The milder lesions and the seemingly favorable effect of GC-376 on virus-induced inflammation may also be important, as the immune response is thought to be irregular with multiple inflammation. -systematic is a major and often fatal complication of COVID-19.
The researchers suggest that this indicates that GC-376 may be an SARS-CoV-2 antiviral in vivo. His mediocre activity was expected from his mediocre activity in vitro. The effectiveness had to be improved ten to one hundred times to demonstrate useful therapeutic activity.

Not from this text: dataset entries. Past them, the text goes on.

theorem test_decode_logic : decodesAll
    [ ([0x01#8, 0x81#8], .oraIndx 0x81#8),
      ([0x05#8, 0x81#8], .oraZp 0x81#8),
      ([0x09#8, 0x81#8], .oraImm 0x81#8),
      ([0x0D#8, 0x34#8, 0x92#8], .oraAbs 0x9234#16),
      ([0x11#8, 0x81#8], .oraIndy 0x81#8),
      ([0x15#8, 0x81#8], .oraZpx 0x81#8),
      ([0x19#8, 0x34#8, 0x92#8], .oraAbsy 0x9234#16),
      ([0x1D#8, 0x34#8, 0x92#8], .oraAbsx 0x9234#16),
      ([0x21#8, 0x81#8], .andIndx 0x81#8),
      ([0x25#8, 0x81#8], .andZp 0x81#8),
      ([0x29#8, 0x81#8], .andImm 0x81#8),
      ([0x2D#8, 0x34#8, 0x92#8], .andAbs 0x9234#16),
      ([0x31#8, 0x81#8], .andIndy 0x81#8),
      ([0x35#8, 0x81#8], .andZpx 0x81#8),
      ([0x39#8, 0x34#8, 0x92#8], .andAbsy 0x9234#16),
      ([0x3D#8, 0x34#8, 0x92#8], .andAbsx 0x9234#16),
      ([0x41#8, 0x81#8], .eorIndx 0x81#8),
      ([0x45#8, 0x81#8], .eorZp 0x81#8),
      ([0x49#8, 0x81#8], .eorImm 0x81#8),
      ([0x4D#8, 0x34#8, 0x92#8], .eorAbs 0x9234#16),
      ([0x51#8, 0x81#8], .eorIndy 0x81#8),
      ([0x55#8, 0x81#8], .eorZpx 0x81#8),
      ([0x59#8, 0x34#8, 0x92#8], .eorAbsy 0x9234#16),
      ([0x5D#8, 0x34#8, 0x92#8], .eorAbsx 0x9234#16) ] = true := by
  decide

theorem test_decode_shift : decodesAll
    [ ([0x06#8, 0x81#8], .aslZp 0x81#8),
      ([0x0A#8], .aslAcc),
      ([0x0E#8, 0x34#8, 0x92#8], .aslAbs 0x9234#16),
      ([0x16#8, 0x81#8], .aslZpx 0x81#8),
      ([0x1E#8, 0x34#8, 0x92#8], .aslAbsx 0x9234#16),
      ([0x26#8, 0x81#8], .rolZp 0x81#8),
      ([0x2A#8], .rolAcc),
      ([0x2E#8, 0x34#8, 0x92#8], .rolAbs 0x9234#16),
      ([0x36#8, 0x81#8], .rolZpx 0x81#8),
      ([0x3E#8, 0x34#8, 0x92#8], .rolAbsx 0x9234#16),
      ([0x46#8, 0x81#8], .lsrZp 0x81#8),
      ([0x4A#8], .lsrAcc),
      ([0x4E#8, 0x34#8, 0x92#8], .lsrAbs 0x9234#16),
      ([0x56#8, 0x81#8], .lsrZpx 0x81#8),
      ([0x5E#8, 0x34#8, 0x92#8], .lsrAbsx 0x9234#16),
      ([0x66#8, 0x81#8], .rorZp 0x81#8),
      ([0x6A#8], .rorAcc),
      ([0x6E#8, 0x34#8, 0x92#8], .rorAbs 0x9234#16),
      ([0x76#8, 0x81#8], .rorZpx 0x81#8),
      ([0x7E#8, 0x34#8, 0x92#8], .rorAbsx 0x9234#16) ] = true := by
  decide

theorem test_decode_branch : decodesAll
    [ ([0x10#8, 0x81#8], .bpl 0x81#8),
      ([0x30#8, 0x81#8], .bmi 0x81#8),
      ([0x4C#8, 0x34#8, 0x92#8], .jmpAbs 0x9234#16),
      ([0x50#8, 0x81#8], .bvc 0x81#8),
      ([0x6C#8, 0x34#8, 0x92#8], .jmpInd 0x9234#16),
      ([0x70#8, 0x81#8], .bvs 0x81#8),
      ([0x90#8, 0x81#8], .bcc 0x81#8),
      ([0xB0#8, 0x81#8], .bcs 0x81#8),
      ([0xD0#8, 0x81#8], .bne 0x81#8),
      ([0xF0#8, 0x81#8], .beq 0x81#8) ] = true := by
  decide

theorem test_decode_transfer : decodesAll
    [ ([0x18#8], .clc),
      ([0x38#8], .sec),
      ([0x58#8], .cli),
      ([0x78#8], .sei),
      ([0x88#8], .dey),
      ([0x8A#8], .txa),
      ([0x98#8], .tya),
      ([0x9A#8], .txs),
      ([0xA8#8], .tay),
      ([0xAA#8], .tax),
      ([0xB8#8], .clv),
      ([0xBA#8], .tsx),
      ([0xC6#8, 0x81#8], .decZp 0x81#8),
      ([0xC8#8], .iny),
      ([0xCA#8], .dex),
      ([0xCE#8, 0x34#8, 0x92#8], .decAbs 0x9234#16),
      ([0xD6#8, 0x81#8], .decZpx 0x81#8),
      ([0xD8#8], .cld),
      ([0xDE#8, 0x34#8, 0x92#8], .decAbsx 0x9234#16),
      ([0xE6#8, 0x81#8], .incZp 0x81#8),
      ([0xE8#8], .inx),
      ([0xEA#8], .nop),
      ([0xEE#8, 0x34#8, 0x92#8], .incAbs 0x9234#16),
      ([0xF6#8, 0x81#8], .incZpx 0x81#8),
      ([0xF8#8], .sed),
      ([0xFE#8, 0x34#8, 0x92#8], .incAbsx 0x9234#16) ] = true := by
  decide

This may be possible by making good use of the structure of the cement, using higher doses or by combining it with other antivirals or anti-inflammatory drugs such as dexamethasone. Future studies would be helpful.
* Important message
bioRxiv publish preliminary scientific reports that are not peer-reviewed and, therefore, should not be seen as final, guiding health-related clinical practice / behavior, or be treated as information established.